Needed from the data below: every line from the one with "(let H := if" up to and including the one with "(G.runs = []", repeated exactly and with nothing else.

######

-- ==== Sys2Proof/Certificates/Slice0/Obligations.lean ====
section
/-!
DEFINITION. Statements for the provers, from the numbered rules of the spec. What the statements share stands in
`Sys2Proof.Claims`; each statement is one `Obligations.<Name>`.
-/

namespace Sys2Proof.Claims
open Sys2Proof.Machine

/-! ### Shared by the statements -/

/-- Group `g`, whose state is `G`, has the turn of its scalar stream. -/
abbrev Scalar (s : State) (g : Nat) (G : Group) : Prop := s.turn = .scalar g ∧ mget s.groups g = some G

/-- Group `g`, whose state is `G`, has the turn of its split `n`, which is `S`. -/
abbrev LaneTurn (s : State) (g : Nat) (G : Group) (n : Nat) (S : Split) : Prop :=
  s.turn = .lane g n ∧ mget s.groups g = some G ∧ mget G.splits n = some S

/-- `i` runs, group `g` becomes `G'`, and nothing else of the state changes. -/
def Becomes (i : Instr) (s : State) (g : Nat) (G' : Group) : Prop := exec i s = .next { s with groups := mput s.groups g G' }

/-- The guard of a scalar instruction holds (R53). -/
abbrev Holds (G : Group) (gd : CReg) : Prop := gd = 0 ∨ G.creg.getLsbD gd.toNat = true

/-- The keys of a map rise, as every update of the model keeps them. -/
abbrev Sorted {β : Type} (m : SMap β) : Prop := (m.map (·.1)).Pairwise (· < ·)

/-- The pc moves past `n` words. -/
def past (G : Group) (n : Nat) : Group := { G with pc := G.pc + n }

/-- `i` of `n` words runs under the guard `gd`: the group becomes `E` with the pc past the instruction; with the guard false only the
pc moves (R53). -/
def Guarded (i : Instr) (gd : CReg) (n : Nat) (s : State) (g : Nat) (G E : Group) : Prop :=
  (Holds G gd → Becomes i s g (past E n)) ∧ (¬ Holds G gd → Becomes i s g (past G n))

/-! ### Scalar arithmetic (R52, R97 to R102) -/

/-- `n` is the number of 0 bits above the highest 1 bit of `x`; 64 if `x` is 0. -/
def LeadingZeros (x : Word) (n : Nat) : Prop :=
  n ≤ 64 ∧ (∀ k < n, x.getLsbD (63 - k) = false) ∧ (n < 64 → x.getLsbD (63 - n) = true)

/-- `n` is the number of 0 bits below the lowest 1 bit of `x`; 64 if `x` is 0. -/
def TrailingZeros (x : Word) (n : Nat) : Prop :=
  n ≤ 64 ∧ (∀ k < n, x.getLsbD k = false) ∧ (n < 64 → x.getLsbD n = true)

/-- The "Scalar compares" column of R52. -/
def scalarRel : Rel → Word → Word → Option Bool
  | .eq, x, y => some (decide (x = y))
  | .ne, x, y => some (decide (x ≠ y))
  | .lt, x, y => some (decide (x.toInt < y.toInt))
  | .le, x, y => some (decide (x.toInt ≤ y.toInt))
  | .gt, x, y => some (decide (y.toInt < x.toInt))
  | .ge, x, y => some (decide (y.toInt ≤ x.toInt))
  | .ltn, x, y => some (decide (x.toNat < y.toNat))
  | .len, x, y => some (decide (x.toNat ≤ y.toNat))
  | .gtn, x, y => some (decide (y.toNat < x.toNat))
  | .gen, x, y => some (decide (y.toNat ≤ x.toNat))
  | .ord, _, _ => none
  | .unord, _, _ => none

end Sys2Proof.Claims

open Sys2Proof Sys2Proof.Machine Sys2Proof.Claims

/-- A read after a write of a register, of each kind: the new value there, every other register of the kind as it was, and no other part of
the group; s0, c0 and p0 read as zero, true and true in every lane and discard what is written (R32, R34, R54). -/
def Sys2Proof.Claims.RegistersReadAfterWrite : Prop :=
  ∀ G : Group,
    (∀ d r x, (G.ws d x).rs r = (if r = 0 then 0 else if r = d then x else G.rs r) ∧ G.ws d x = { G with sreg := (G.ws d x).sreg }) ∧
    (∀ d r b, (G.wc d b).rc r = (if r = 0 then true else if r = d then b else G.rc r) ∧ G.wc d b = { G with creg := (G.wc d b).creg }) ∧
    (∀ d r x, (G.wp d x).rp r = (if r = 0 then Mask.all else if r = d then x else G.rp r) ∧ G.wp d x = { G with preg := (G.wp d x).preg }) ∧
    (∀ d r x, (G.wh d x).rh r = (if r = d then x else G.rh r) ∧ G.wh d x = { G with hreg := (G.wh d x).hreg }) ∧
    (∀ d r m f i, lane ((G.wvMask d m f).rv r) i =
        (if r = d ∧ m.getLsbD i = true ∧ i < (G.rv d).length then f i else lane (G.rv r) i) ∧
      G.wvMask d m f = { G with vreg := (G.wvMask d m f).vreg })

/-- The register arithmetic of R98 and the bit fields of R99: each instruction writes what its row says to s_d if its guard holds, moves
the pc past its word, and changes nothing else. -/
def Obligations.ScalarArithmetic : Prop :=
  ∀ s g G d a b gd, Scalar s g G →
    let x := G.rs a
    let y := G.rs b
    let sh := y.toNat % 64
    let gives (i : Instr) (r : Word) : Prop := Guarded i gd 1 s g G (G.ws d r)
    gives (.sadd d a b gd) (BitVec.ofNat 64 (x.toNat + y.toNat)) ∧
    gives (.ssub d a b gd) (BitVec.ofInt 64 (x.toInt - y.toInt)) ∧
    gives (.smul d a b gd) (BitVec.ofNat 64 (x.toNat * y.toNat)) ∧
    gives (.smulh d a b gd) (BitVec.ofInt 64 (x.toInt * y.toInt / 2 ^ 64)) ∧
    gives (.smulhn d a b gd) (BitVec.ofNat 64 (x.toNat * y.toNat / 2 ^ 64)) ∧
    gives (.sand d a b gd) (x &&& y) ∧
    gives (.sor d a b gd) (x ||| y) ∧
    gives (.sxor d a b gd) (x ^^^ y) ∧
    gives (.sshl d a b gd) (BitVec.ofNat 64 (x.toNat * 2 ^ sh)) ∧
    gives (.sshr d a b gd) (BitVec.ofNat 64 (x.toNat / 2 ^ sh)) ∧
    gives (.ssra d a b gd) (BitVec.ofInt 64 (x.toInt / 2 ^ sh)) ∧
    gives (.smin d a b gd) (if x.toInt ≤ y.toInt then x else y) ∧
    gives (.smax d a b gd) (if x.toInt ≤ y.toInt then y else x) ∧
    gives (.sminn d a b gd) (if x.toNat ≤ y.toNat then x else y) ∧
    gives (.smaxn d a b gd) (if x.toNat ≤ y.toNat then y else x) ∧
    gives (.ssel d a b gd) (if G.rs d ≠ 0 then x else y) ∧
    gives (.spopc d a gd) (BitVec.ofNat 64 ((List.range 64).filter fun i => x.getLsbD i).length) ∧
    (∃ n, LeadingZeros x n ∧ gives (.sclz d a gd) (BitVec.ofNat 64 n)) ∧
    (∃ n, TrailingZeros x n ∧ gives (.sctz d a gd) (BitVec.ofNat 64 n)) ∧
    gives (.smov d a gd) x ∧
    (let pos := y.toNat % 64
     let len := min (y.toNat / 256 % 128) 64
     (∃ r : Word, (∀ i < 64, r.getLsbD i = (decide (i < len) && x.getLsbD (pos + i))) ∧ gives (.sbfx d a b gd) r) ∧
     ∃ r : Word, (∀ i < 64, r.getLsbD i = if pos ≤ i ∧ i < pos + len then x.getLsbD (i - pos) else (G.rs d).getLsbD i) ∧
       gives (.sbfi d a b gd) r)

/-- The immediates of R100 and the literals of R101: unguarded, the value of their row to s_d, the pc past their words, and nothing else. -/
def Sys2Proof.Claims.ScalarImmediates : Prop :=
  ∀ s g G d a (imm : BitVec 10) (sh : BitVec 6) (imm17 : BitVec 17) (lit : BitVec 32), Scalar s g G →
    let x := G.rs a
    let gives (i : Instr) (n : Nat) (r : Word) : Prop := Becomes i s g (past (G.ws d r) n)
    gives (.saddi d a imm) 1 (BitVec.ofInt 64 (x.toInt + imm.toInt)) ∧
    gives (.sandi d a imm) 1 (x &&& BitVec.ofInt 64 imm.toInt) ∧
    gives (.sori d a imm) 1 (x ||| BitVec.ofInt 64 imm.toInt) ∧
    gives (.sxori d a imm) 1 (x ^^^ BitVec.ofInt 64 imm.toInt) ∧
    gives (.sshli d a sh) 1 (BitVec.ofNat 64 (x.toNat * 2 ^ sh.toNat)) ∧
    gives (.sshri d a sh) 1 (BitVec.ofNat 64 (x.toNat / 2 ^ sh.toNat)) ∧
    gives (.ssrai d a sh) 1 (BitVec.ofInt 64 (x.toInt / 2 ^ sh.toNat)) ∧
    gives (.smovi d imm17) 1 (BitVec.ofInt 64 imm17.toInt) ∧
    gives (.slit d false lit) 2 (BitVec.ofInt 64 lit.toInt) ∧
    gives (.slit d true lit) 2 (BitVec.ofNat 64 (2 ^ 32 * lit.toNat + (G.rs d).toNat % 2 ^ 32))

/-- The compares of R102 with the relations of R52: the predicate gets the relation's value, the pc moves past the word, and nothing
else changes. -/
def Sys2Proof.Claims.ScalarCompares : Prop :=
  ∀ s g G cd rel a b gd (imm : BitVec 10) v w, Scalar s g G →
    scalarRel rel (G.rs a) (G.rs b) = some v → scalarRel rel (G.rs a) (BitVec.ofInt 64 imm.toInt) = some w →
    Guarded (.scmp cd rel a b gd) gd 1 s g G (G.wc cd v) ∧
    Becomes (.scmpi cd rel a imm) s g (past (G.wc cd w) 1)

/-- R52, R100 to R102: the immediates and the literals, and the compares. -/
def Obligations.ScalarImmediatesAndCompares : Prop := Sys2Proof.Claims.ScalarImmediates ∧ Sys2Proof.Claims.ScalarCompares


namespace Sys2Proof.Claims

/-! ### The scalar stream (R53, R69 to R78, R103 to R117) -/

/-- The branch of an SB word is taken (R53). -/
abbrev Taken (G : Group) (gd : CReg) (n : Bool) : Prop := ¬ (Holds G gd ↔ n = true)

/-- Offset `t` lies in the current scalar section (R104). -/
abbrev InScalar (s : State) (G : Group) (t : Int) : Prop := 0 ≤ t ∧ t < scalarLen s G

/-- Overlay `ov` of the launch can be entered at once: it is in the instruction store as copy `k`, and with it the block holds no more
slots than its working set (R187). -/
def Enterable (s : State) (g : Nat) (G : Group) (ov k : Nat) : Prop :=
  ∃ e c, (s.table G)[ov]? = some e ∧ copyOf s G.core (s.ctxOf G) e = some (k, c) ∧ c.loading = false ∧
    sumSlots s (blockHolds s G.blk G.core (some g)) + (if k ∈ blockHolds s G.blk G.core (some g) then 0 else slotsOf e) ≤ s.workset G

/-- The indices of the table of R40. -/
def listedSpecial (i : Nat) : Bool :=
  decide (i < 0x0C) || decide (0x10 ≤ i ∧ i ≤ 0x15) || decide (0x20 ≤ i ∧ i ≤ 0x26) || decide (0x30 ≤ i ∧ i ≤ 0x34) ||
  decide (0x40 ≤ i ∧ i ≤ 0x43) || [0x50, 0x60, 0x70, 0x80].contains i

end Sys2Proof.Claims

/-- R104, R105, R108: branches, calls, jumps and loops of the scalar stream with a target inside the section; the rest of the group and of
the state stays. -/
def Sys2Proof.Claims.ScalarBranches : Prop :=
  ∀ s g G d a gd n (off : BitVec 20) (imm : BitVec 10), Scalar s g G →
    (let t := (G.pc : Int) + off.toInt
     InScalar s G t →
       (Taken G gd n → Becomes (.sbr gd n off) s g { G with pc := t.toNat }) ∧
       (¬ Taken G gd n → Becomes (.sbr gd n off) s g (past G 1)) ∧
       (Taken G gd n → G.calls.length < 32 →
         Becomes (.scall gd n off) s g { G with calls := (G.ov, G.pc + 1) :: G.calls, pc := t.toNat }) ∧
       (¬ Taken G gd n → Becomes (.scall gd n off) s g (past G 1))) ∧
    ((G.rs a).toNat < 4096 → (G.rs a).toNat < scalarLen s G → Holds G gd →
      Becomes (.sjmpr a gd) s g { G with pc := (G.rs a).toNat }) ∧
    (¬ Holds G gd → Becomes (.sjmpr a gd) s g (past G 1)) ∧
    (let t := (G.pc : Int) + imm.toInt
     InScalar s G t →
       (G.rs d ≠ 1 → Becomes (.sloop d imm) s g { G.ws d (G.rs d - 1) with pc := t.toNat }) ∧
       (G.rs d = 1 → Becomes (.sloop d imm) s g (past (G.ws d 0) 1)))

/-- R103, R104, R105: where those instructions trap with illegal instruction (0x01): a target outside the section, taken or not, an
operand of sjmpr outside the section, a call that finds 32 entries, a return that finds none. -/
def Sys2Proof.Claims.ScalarBranchTraps : Prop :=
  ∀ s g G d a gd n (off : BitVec 20) (imm : BitVec 10), Scalar s g G →
    (¬ InScalar s G (G.pc + off.toInt) →
      exec (.sbr gd n off) s = .next (trapS s g 0x01) ∧ exec (.scall gd n off) s = .next (trapS s g 0x01)) ∧
    (¬ InScalar s G (G.pc + imm.toInt) → exec (.sloop d imm) s = .next (trapS s g 0x01)) ∧
    (Holds G gd → ¬ ((G.rs a).toNat < 4096 ∧ (G.rs a).toNat < scalarLen s G) → exec (.sjmpr a gd) s = .next (trapS s g 0x01)) ∧
    (Taken G gd n → 32 ≤ G.calls.length → exec (.scall gd n off) s = .next (trapS s g 0x01)) ∧
    (Holds G gd → G.calls = [] → G.wait = .none → exec (.sret gd) s = .next (trapS s g 0x01))

/-- R106, R107, R187: sxcall pushes the current place and goes to the entry of a resident overlay; sret goes back to the place on top of
the stack, in the current overlay or in a resident one. -/
def Sys2Proof.Claims.CallsAcrossOverlays : Prop :=
  ∀ s g G gd (ov : BitVec 8) (entry : BitVec 12) e k home off rest, Scalar s g G → G.wait = .none →
    ((s.table G)[ov.toNat]? = some e → entry.toNat < e.s → G.calls.length < 32 → Enterable s g G ov.toNat k →
      ∃ t, exec (.sxcall ov entry) s = .next t ∧
        mget t.groups g = some { G with calls := (G.ov, G.pc + 1) :: G.calls, ov := ov.toNat, copy := k, pc := entry.toNat } ∧
        t = { s with groups := t.groups, copies := t.copies } ∧ ∀ j, j ≠ g → mget t.groups j = mget s.groups j) ∧
    (Holds G gd → G.calls = (home, off) :: rest → home = G.ov → Becomes (.sret gd) s g { G with calls := rest, pc := off }) ∧
    (Holds G gd → G.calls = (home, off) :: rest → home ≠ G.ov → Enterable s g G home k →
      ∃ t, exec (.sret gd) s = .next t ∧
        mget t.groups g = some { G with calls := rest, ov := home, copy := k, pc := off } ∧
        t = { s with groups := t.groups, copies := t.copies } ∧ ∀ j, j ≠ g → mget t.groups j = mget s.groups j) ∧
    (¬ Holds G gd → Becomes (.sret gd) s g (past G 1))

/-- R103 to R108, R187: branches, calls, returns, jumps and loops, in a section and across overlays, and where they trap. -/
def Obligations.ScalarBranchesAndCalls : Prop := Sys2Proof.Claims.ScalarBranches ∧ Sys2Proof.Claims.ScalarBranchTraps ∧ Sys2Proof.Claims.CallsAcrossOverlays

/-- snop, syield and sprog (R93, R108, R114, R297): what each leaves. -/
def Sys2Proof.Claims.NopYieldProgress : Prop :=
  ∀ s g G a gd B, Scalar s g G → mget s.blocks G.blk = some B →
    Guarded (.snop gd) gd 1 s g G G ∧
    Guarded (.syield gd) gd 1 s g G { G with yieldAt := some (s.die (G.core / 16)).clk } ∧
    (Holds G gd → (G.rs a).toNat < 2 ^ 32 →
      exec (.sprog a gd) s = .next { s with groups := mput s.groups g (past G 1),
                                            blocks := mput s.blocks G.blk { B with progress := some (G.rs a).toNat } }) ∧
    (Holds G gd → 2 ^ 32 ≤ (G.rs a).toNat → exec (.sprog a gd) s = .next (trapS s g 0x01)) ∧
    (¬ Holds G gd → Becomes (.sprog a gd) s g (past G 1))

/-- R71: a group whose sexit executes is EXITING (in trap mode its frozen lane stream is discarded, R336); it becomes EXITED, out of
every phaser and with its handles empty, once its lane stream is idle, its counters are zero and no handle is PENDING. An sexit that has
executed before a trap took its group back from EXITING executes again, whatever its guard. -/
def Sys2Proof.Claims.GroupExits : Prop :=
  (∀ s g G gd, Scalar s g G →
    (let H := if G.trapMode.isSome then G.dropRuns else G
     let H : Group := { H with st := .exiting, trapMode := none, sect := none, wait := .none }
     Holds G gd ∨ G.wait = .leaving → exec (.sexit gd) s = .next (settleRuns { s with groups := mput s.groups g H })) ∧
    (¬ Holds G gd → G.wait ≠ .leaving → Becomes (.sexit gd) s g (past G 1))) ∧
  ∀ s g G, mget s.groups g = some G → G.st = .exiting →
    (G.runs = [] → G.splits = [] → G.cld = 0 → G.cst = 0 → G.ccp = 0 → G.ctl = 0 → (∀ p ∈ G.hreg, p.2.st ≠ .pending) →
      ∃ t G', exec (.groupExitComplete g) s = .next t ∧ mget t.groups g = some G' ∧ G'.st = .exited ∧ G'.hreg = [] ∧
        (∀ k, mget G'.memb k = none) ∧ t.mem = s.mem) ∧
    (G.runs ≠ [] ∨ G.splits ≠ [] ∨ 0 < G.cld ∨ 0 < G.cst ∨ 0 < G.ccp ∨ 0 < G.ctl ∨ (∃ p ∈ G.hreg, p.2.st = .pending) →
      exec (.groupExitComplete g) s = .next s)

######

*RESULT BELOW:*
    (let H := if G.trapMode.isSome then G.dropRuns else G
     let H : Group := { H with st := .exiting, trapMode := none, sect := none, wait := .none }
     Holds G gd ∨ G.wait = .leaving → exec (.sexit gd) s = .next (settleRuns { s with groups := mput s.groups g H })) ∧
    (¬ Holds G gd → G.wait ≠ .leaving → Becomes (.sexit gd) s g (past G 1))) ∧
  ∀ s g G, mget s.groups g = some G → G.st = .exiting →
    (G.runs = [] → G.splits = [] → G.cld = 0 → G.cst = 0 → G.ccp = 0 → G.ctl = 0 → (∀ p ∈ G.hreg, p.2.st ≠ .pending) →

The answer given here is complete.